### GOAL OF THE EXERCISE
Repeat precisely the span of lines below that opens with the line containing "unfold execFirst" and closes with the line containing "State.odPersist_mem | apply State.odServe_mem", both included.

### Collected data
theorem execMctpOdRequest_mem {s0 : State} (i3c : Bool) (src : Nat) (tag : Nat) (body : List Byte) {s : State} (hs : SameMem s0 s) :
    SameMemR s0 (execMctpOdRequest i3c src tag body s) := by
  unfold execMctpOdRequest
  repeat' with_reducible first
    | assumption | intro _
    | (extract_lets +onlyGivenNames x; clear_value (hx : x = _); first | refine SameMem.bind (s := s0) hx ?_ (fun _ => ?_) | (refine SameMem.isFaults x ?_; subst hx) | skip)
    | apply State.odArrive_mem | apply SameMemR.next | exact SameMemR.fault | exact SameMemR.refused | apply SameMemR.onUnit | apply SameMemR.ite | apply SameMem.ite
    | apply SameMem.foldl | (simp only [SameMem.mk_iff]; apply SameMem.parts) | split | dsimp only

theorem State.newContract_mem {s0 : State} {s : State} (cause : Nat) (hs : SameMem s0 s) :
    SameMem s0 (State.newContract s cause) := by
  unfold State.newContract
  repeat' with_reducible first
    | assumption | intro _
    | (extract_lets +onlyGivenNames x; clear_value (hx : x = _); first | refine SameMem.bind (s := s0) hx ?_ (fun _ => ?_) | (refine SameMem.isFaults x ?_; subst hx) | skip)
    | apply State.setReg_mem | apply State.event_mem | apply SameMem.ite | apply SameMem.foldl | (simp only [SameMem.mk_iff]; apply SameMem.parts) | split
    | dsimp only

theorem execTokenRefill_mem {s0 : State} {s : State} (hs : SameMem s0 s) :
    SameMemR s0 (execTokenRefill s) := by
  unfold execTokenRefill
  repeat' with_reducible first
    | assumption | intro _
    | (extract_lets +onlyGivenNames x; clear_value (hx : x = _); first | refine SameMem.bind (s := s0) hx ?_ (fun _ => ?_) | (refine SameMem.isFaults x ?_; subst hx) | skip)
    | apply SameMemR.next | exact SameMemR.fault | exact SameMemR.refused | apply SameMemR.onUnit | apply SameMemR.ite | apply SameMem.ite | apply SameMem.foldl
    | (simp only [SameMem.mk_iff]; apply SameMem.parts) | split | dsimp only

theorem State.odPersist_mem {s0 : State} {s : State} (r : OdRequest) (entries : List (Nat × Nat × Option (List Byte))) (staged : List (Nat × List Byte)) (hs : SameMem s0 s) :
    SameMem s0 (State.odPersist s r entries staged) := by
  unfold State.odPersist
  repeat' with_reducible first
    | assumption | intro _
    | (extract_lets +onlyGivenNames x; clear_value (hx : x = _); first | refine SameMem.bind (s := s0) hx ?_ (fun _ => ?_) | (refine SameMem.isFaults x ?_; subst hx) | skip)
    | apply State.odEnd_mem | apply State.persist_mem | apply SameMem.ite | apply SameMem.foldl | (simp only [SameMem.mk_iff]; apply SameMem.parts) | split
    | dsimp only

theorem execOdCommit_mem {s0 : State} (tr : Nat) {s : State} (hs : SameMem s0 s) :
    SameMemR s0 (execOdCommit tr s) := by
  unfold execOdCommit
  repeat' with_reducible first
    | assumption | intro _
    | (extract_lets +onlyGivenNames x; clear_value (hx : x = _); first | refine SameMem.bind (s := s0) hx ?_ (fun _ => ?_) | (refine SameMem.isFaults x ?_; subst hx) | skip)
    | apply State.odPersist_mem | apply State.odEnd_mem | apply State.odAction_mem | apply SameMemR.next | exact SameMemR.fault | exact SameMemR.refused
    | apply SameMemR.onUnit | apply SameMemR.ite | apply SameMem.ite | apply SameMem.foldl | (simp only [SameMem.mk_iff]; apply SameMem.parts) | split | dsimp only

theorem execFirst_mem {s0 : State} (id : Nat) (data : List Byte) {s : State} (hs : SameMem s0 s) :
    SameMemR s0 (execFirst id data s) := by
  unfold execFirst
  repeat' with_reducible first
    | assumption | intro _
    | (extract_lets +onlyGivenNames x; clear_value (hx : x = _); first | refine SameMem.bind (s := s0) hx ?_ (fun _ => ?_) | (refine SameMem.isFaults x ?_; subst hx) | skip)
    | apply State.odAnswer_mem | apply State.canResult_mem | apply SameMemR.next | exact SameMemR.fault | exact SameMemR.refused | apply SameMemR.onUnit
    | apply SameMemR.ite | apply SameMem.ite | apply SameMem.foldl | (simp only [SameMem.mk_iff]; apply SameMem.parts) | split | dsimp only

theorem execOdWrite_mem {s0 : State} (tr : Nat) {s : State} (hs : SameMem s0 s) :
    SameMemR s0 (execOdWrite tr s) := by
  unfold execOdWrite
  repeat' with_reducible first
    | assumption | intro _
    | (extract_lets +onlyGivenNames x; clear_value (hx : x = _); first | refine SameMem.bind (s := s0) hx ?_ (fun _ => ?_) | (refine SameMem.isFaults x ?_; subst hx) | skip)
    | apply State.odPersist_mem | apply State.odServe_mem | apply State.odEnd_mem | apply SameMemR.next | exact SameMemR.fault | exact SameMemR.refused
    | apply SameMemR.onUnit | apply SameMemR.ite | apply SameMem.ite | apply SameMem.foldl | (simp only [SameMem.mk_iff]; apply SameMem.parts) | split | dsimp only

theorem execSpdmOverMctp_mem {s0 : State} (i3c : Bool) (src : Nat) (body : List Byte) {s : State} (hs : SameMem s0 s) :
    SameMemR s0 (execSpdmOverMctp i3c src body s) := by
  unfold execSpdmOverMctp
  repeat' with_reducible first
    | assumption | intro _
    | (extract_lets +onlyGivenNames x; clear_value (hx : x = _); first | refine SameMem.bind (s := s0) hx ?_ (fun _ => ?_) | (refine SameMem.isFaults x ?_; subst hx) | skip)
    | apply State.send_mem | apply SameMemR.next | exact SameMemR.fault | exact SameMemR.refused | apply SameMemR.onUnit | apply SameMemR.ite | apply SameMem.ite
    | apply SameMem.foldl | (simp only [SameMem.mk_iff]; apply SameMem.parts) | split | dsimp only

theorem execFlow_mem {s0 : State} (id : Nat) (data : List Byte) {s : State} (hs : SameMem s0 s) :
    SameMemR s0 (execFlow id data s) := by
  unfold execFlow
  repeat' with_reducible first
    | assumption | intro _
    | (extract_lets +onlyGivenNames x; clear_value (hx : x = _); first | refine SameMem.bind (s := s0) hx ?_ (fun _ => ?_) | (refine SameMem.isFaults x ?_; subst hx) | skip)
    | apply State.canMore_mem | apply SameMemR.next | exact SameMemR.fault | exact SameMemR.refused | apply SameMemR.onUnit | apply SameMemR.ite | apply SameMem.ite
    | apply SameMem.foldl | (simp only [SameMem.mk_iff]; apply SameMem.parts) | split | dsimp only

theorem execGo_mem {s0 : State} (val : Nat) {s : State} (hs : SameMem s0 s) :
    SameMemR s0 (execGo val s) := by
  unfold execGo
  repeat' with_reducible first
    | assumption | intro _
    | (extract_lets +onlyGivenNames x; clear_value (hx : x = _); first | refine SameMem.bind (s := s0) hx ?_ (fun _ => ?_) | (refine SameMem.isFaults x ?_; subst hx) | skip)
    | apply State.setReg_mem | apply State.setFld_mem | apply State.odArrive_mem | apply SameMemR.next | exact SameMemR.fault | exact SameMemR.refused
    | apply SameMemR.onUnit | apply SameMemR.ite | apply SameMem.ite | apply SameMem.foldl | (simp only [SameMem.mk_iff]; apply SameMem.parts) | split | dsimp only

theorem State.mctpReply_mem {s0 : State} {s : State} (tr : Nat) (cmd : Nat) (d : List Byte) (hs : SameMem s0 s) :
    SameMem s0 (State.mctpReply s tr cmd d).1 := by
  unfold State.mctpReply
  repeat' with_reducible first
    | assumption | intro _
    | (extract_lets +onlyGivenNames x; clear_value (hx : x = _); first | refine SameMem.bind (s := s0) hx ?_ (fun _ => ?_) | refine SameMem.bindFst (s := s0) hx ?_ (fun _ => ?_) | (refine SameMem.isFaults x ?_; subst hx) | skip)
    | apply SameMem.ite | apply SameMem.foldl | (simp only [SameMem.mk_iff]; apply SameMem.parts) | apply SameMem.iteFst | apply SameMem.iteSnd
    | refine SameMem.fstEq (by assumption) ?_ | split | dsimp only

theorem execMctpControl_mem {s0 : State} (i3c : Bool) (src : Nat) (body : List Byte) {s : State} (hs : SameMem s0 s) :
    SameMemR s0 (execMctpControl i3c src body s) := by
  unfold execMctpControl
  repeat' with_reducible first
    | assumption | intro _ | apply State.send_mem | apply State.mctpReply_mem | apply SameMemR.next | exact SameMemR.fault | exact SameMemR.refused
    | apply SameMemR.onUnit | apply SameMemR.ite | apply SameMem.ite | apply SameMem.foldl | (simp only [SameMem.mk_iff]; apply SameMem.parts) | apply SameMem.iteFst
    | apply SameMem.iteSnd | refine SameMem.fstEq (by assumption) ?_ | split | dsimp only

theorem State.canStop_mem {s0 : State} {s : State} (x : CanIn) (hs : SameMem s0 s) :
    SameMem s0 (State.canStop s x) := by
  unfold State.canStop
  repeat' with_reducible first
    | assumption | intro _
    | (extract_lets +onlyGivenNames x; clear_value (hx : x = _); first | refine SameMem.bind (s := s0) hx ?_ (fun _ => ?_) | (refine SameMem.isFaults x ?_; subst hx) | skip)
    | apply State.odAnswer_mem | apply SameMem.ite | apply SameMem.foldl | (simp only [SameMem.mk_iff]; apply SameMem.parts) | split | dsimp only

theorem execConsec_mem {s0 : State} (id : Nat) (data : List Byte) {s : State} (hs : SameMem s0 s) :
    SameMemR s0 (execConsec id data s) := by
  unfold execConsec
  repeat' with_reducible first
    | assumption | intro _
    | (extract_lets +onlyGivenNames x; clear_value (hx : x = _); first | refine SameMem.bind (s := s0) hx ?_ (fun _ => ?_) | (refine SameMem.isFaults x ?_; subst hx) | skip)
    | apply State.odArrive_mem | apply State.canStop_mem | apply SameMemR.next | exact SameMemR.fault | exact SameMemR.refused | apply SameMemR.onUnit
    | apply SameMemR.ite | apply SameMem.ite | apply SameMem.foldl | (simp only [SameMem.mk_iff]; apply SameMem.parts) | split | dsimp only

theorem execOdRead_mem {s0 : State} (tr : Nat) {s : State} (hs : SameMem s0 s) :
    SameMemR s0 (execOdRead tr s) := by
  unfold execOdRead
  repeat' with_reducible first
    | assumption | intro _ | apply State.odServe_mem | apply State.odEnd_mem | apply SameMemR.next | exact SameMemR.fault | exact SameMemR.refused
    | apply SameMemR.onUnit | apply SameMemR.ite | apply SameMem.ite | apply SameMem.foldl | (simp only [SameMem.mk_iff]; apply SameMem.parts) | split | dsimp only

theorem execSingle_mem {s0 : State} (id : Nat) (data : List Byte) {s : State} (hs : SameMem s0 s) :
    SameMemR s0 (execSingle id data s) := by
  unfold execSingle
  repeat' with_reducible first
    | assumption | intro _ | apply State.odArrive_mem | apply SameMemR.next | exact SameMemR.fault | exact SameMemR.refused | apply SameMemR.onUnit
    | apply SameMemR.ite | apply SameMem.ite | apply SameMem.foldl | (simp only [SameMem.mk_iff]; apply SameMem.parts) | split | dsimp only

theorem State.linksByEnable_mem {s0 : State} {s : State} (hs : SameMem s0 s) :
    SameMem s0 (State.linksByEnable s) := by
  unfold State.linksByEnable
  repeat' with_reducible first
    | assumption | intro _ | apply State.linkAbsent_mem | apply State.linkBook_mem | apply State.release_mem | apply SameMem.ite | apply SameMem.foldl
    | (simp only [SameMem.mk_iff]; apply SameMem.parts) | split | dsimp only

theorem State.odEffect_mem {s0 : State} {s : State} (i : Nat) (b : Nat) (hs : SameMem s0 s) :
    SameMem s0 (State.odEffect s i b) := by
  unfold State.odEffect
  repeat' with_reducible first
    | assumption | intro _
    | (extract_lets +onlyGivenNames x; clear_value (hx : x = _); first | refine SameMem.bind (s := s0) hx ?_ (fun _ => ?_) | (refine SameMem.isFaults x ?_; subst hx) | skip)
    | apply State.setCap_mem | apply State.setFld_mem | apply State.linksByEnable_mem | apply State.event_mem | apply SameMem.ite | apply SameMem.foldl
    | (simp only [SameMem.mk_iff]; apply SameMem.parts) | split | dsimp only

theorem execCanTransferTimeout_mem {s0 : State} {s : State} (hs : SameMem s0 s) :
    SameMemR s0 (execCanTransferTimeout s) := by
  unfold execCanTransferTimeout
  repeat' with_reducible first
    | assumption | intro _
    | (extract_lets +onlyGivenNames x; clear_value (hx : x = _); first | refine SameMem.bind (s := s0) hx ?_ (fun _ => ?_) | (refine SameMem.isFaults x ?_; subst hx) | skip)
    | apply State.canStop_mem | apply SameMemR.next | exact SameMemR.fault | exact SameMemR.refused | apply SameMemR.onUnit | apply SameMemR.ite | apply SameMem.ite
    | apply SameMem.foldl | (simp only [SameMem.mk_iff]; apply SameMem.parts) | split | dsimp only

theorem execGetMeasurements_mem {s0 : State} (i3c : Bool) (src : Nat) (body : List Byte) {s : State} (hs : SameMem s0 s) :
    SameMemR s0 (execGetMeasurements i3c src body s) := by
  unfold execGetMeasurements
  repeat' with_reducible first
    | assumption | intro _
    | (extract_lets +onlyGivenNames x; clear_value (hx : x = _); first | refine SameMem.bind (s := s0) hx ?_ (fun _ => ?_) | refine SameMem.bindSnd (s := s0) hx ?_ (fun _ => ?_) | (refine SameMem.isFaults x ?_; subst hx) | skip)
    | apply State.draw_mem | apply State.send_mem | apply SameMemR.next | exact SameMemR.fault | exact SameMemR.refused | apply SameMemR.onUnit | apply SameMemR.ite
    | apply SameMem.ite | apply SameMem.foldl | (simp only [SameMem.mk_iff]; apply SameMem.parts) | apply SameMem.iteFst | apply SameMem.iteSnd
    | refine SameMem.sndEq (by assumption) ?_ | split | dsimp only

theorem State.budgetEvent_mem {s0 : State} {s : State} (before : Nat) (kind : Nat) (mark : Nat) (hs : SameMem s0 s) :
    SameMem s0 (State.budgetEvent s before kind mark) := by
  unfold State.budgetEvent
  repeat' with_reducible first
    | assumption | intro _ | apply State.event_mem | apply SameMem.ite | apply SameMem.foldl | (simp only [SameMem.mk_iff]; apply SameMem.parts) | split
    | dsimp only

theorem State.batchEnd_mem {s0 : State} {s : State} (b : OdBatch) (n : Nat) (ok : Bool) (hs : SameMem s0 s) :
    SameMem s0 (State.batchEnd s b n ok) := by
  unfold State.batchEnd
  repeat' with_reducible first
    | assumption | intro _
    | (extract_lets +onlyGivenNames x; clear_value (hx : x = _); first | refine SameMem.bind (s := s0) hx ?_ (fun _ => ?_) | (refine SameMem.isFaults x ?_; subst hx) | skip)
    | apply State.odEnd_mem | apply State.odEffect_mem | apply State.budgetEvent_mem | apply State.event_mem | apply SameMem.ite | apply SameMem.foldl
    | (simp only [SameMem.mk_iff]; apply SameMem.parts) | split | dsimp only

end Sys2Proof.Machine
end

### RESPONSE AREA
  unfold execFirst
  repeat' with_reducible first
    | assumption | intro _
    | (extract_lets +onlyGivenNames x; clear_value (hx : x = _); first | refine SameMem.bind (s := s0) hx ?_ (fun _ => ?_) | (refine SameMem.isFaults x ?_; subst hx) | skip)
    | apply State.odAnswer_mem | apply State.canResult_mem | apply SameMemR.next | exact SameMemR.fault | exact SameMemR.refused | apply SameMemR.onUnit
    | apply SameMemR.ite | apply SameMem.ite | apply SameMem.foldl | (simp only [SameMem.mk_iff]; apply SameMem.parts) | split | dsimp only

theorem execOdWrite_mem {s0 : State} (tr : Nat) {s : State} (hs : SameMem s0 s) :
    SameMemR s0 (execOdWrite tr s) := by
  unfold execOdWrite
  repeat' with_reducible first
    | assumption | intro _
    | (extract_lets +onlyGivenNames x; clear_value (hx : x = _); first | refine SameMem.bind (s := s0) hx ?_ (fun _ => ?_) | (refine SameMem.isFaults x ?_; subst hx) | skip)
    | apply State.odPersist_mem | apply State.odServe_mem | apply State.odEnd_mem | apply SameMemR.next | exact SameMemR.fault | exact SameMemR.refused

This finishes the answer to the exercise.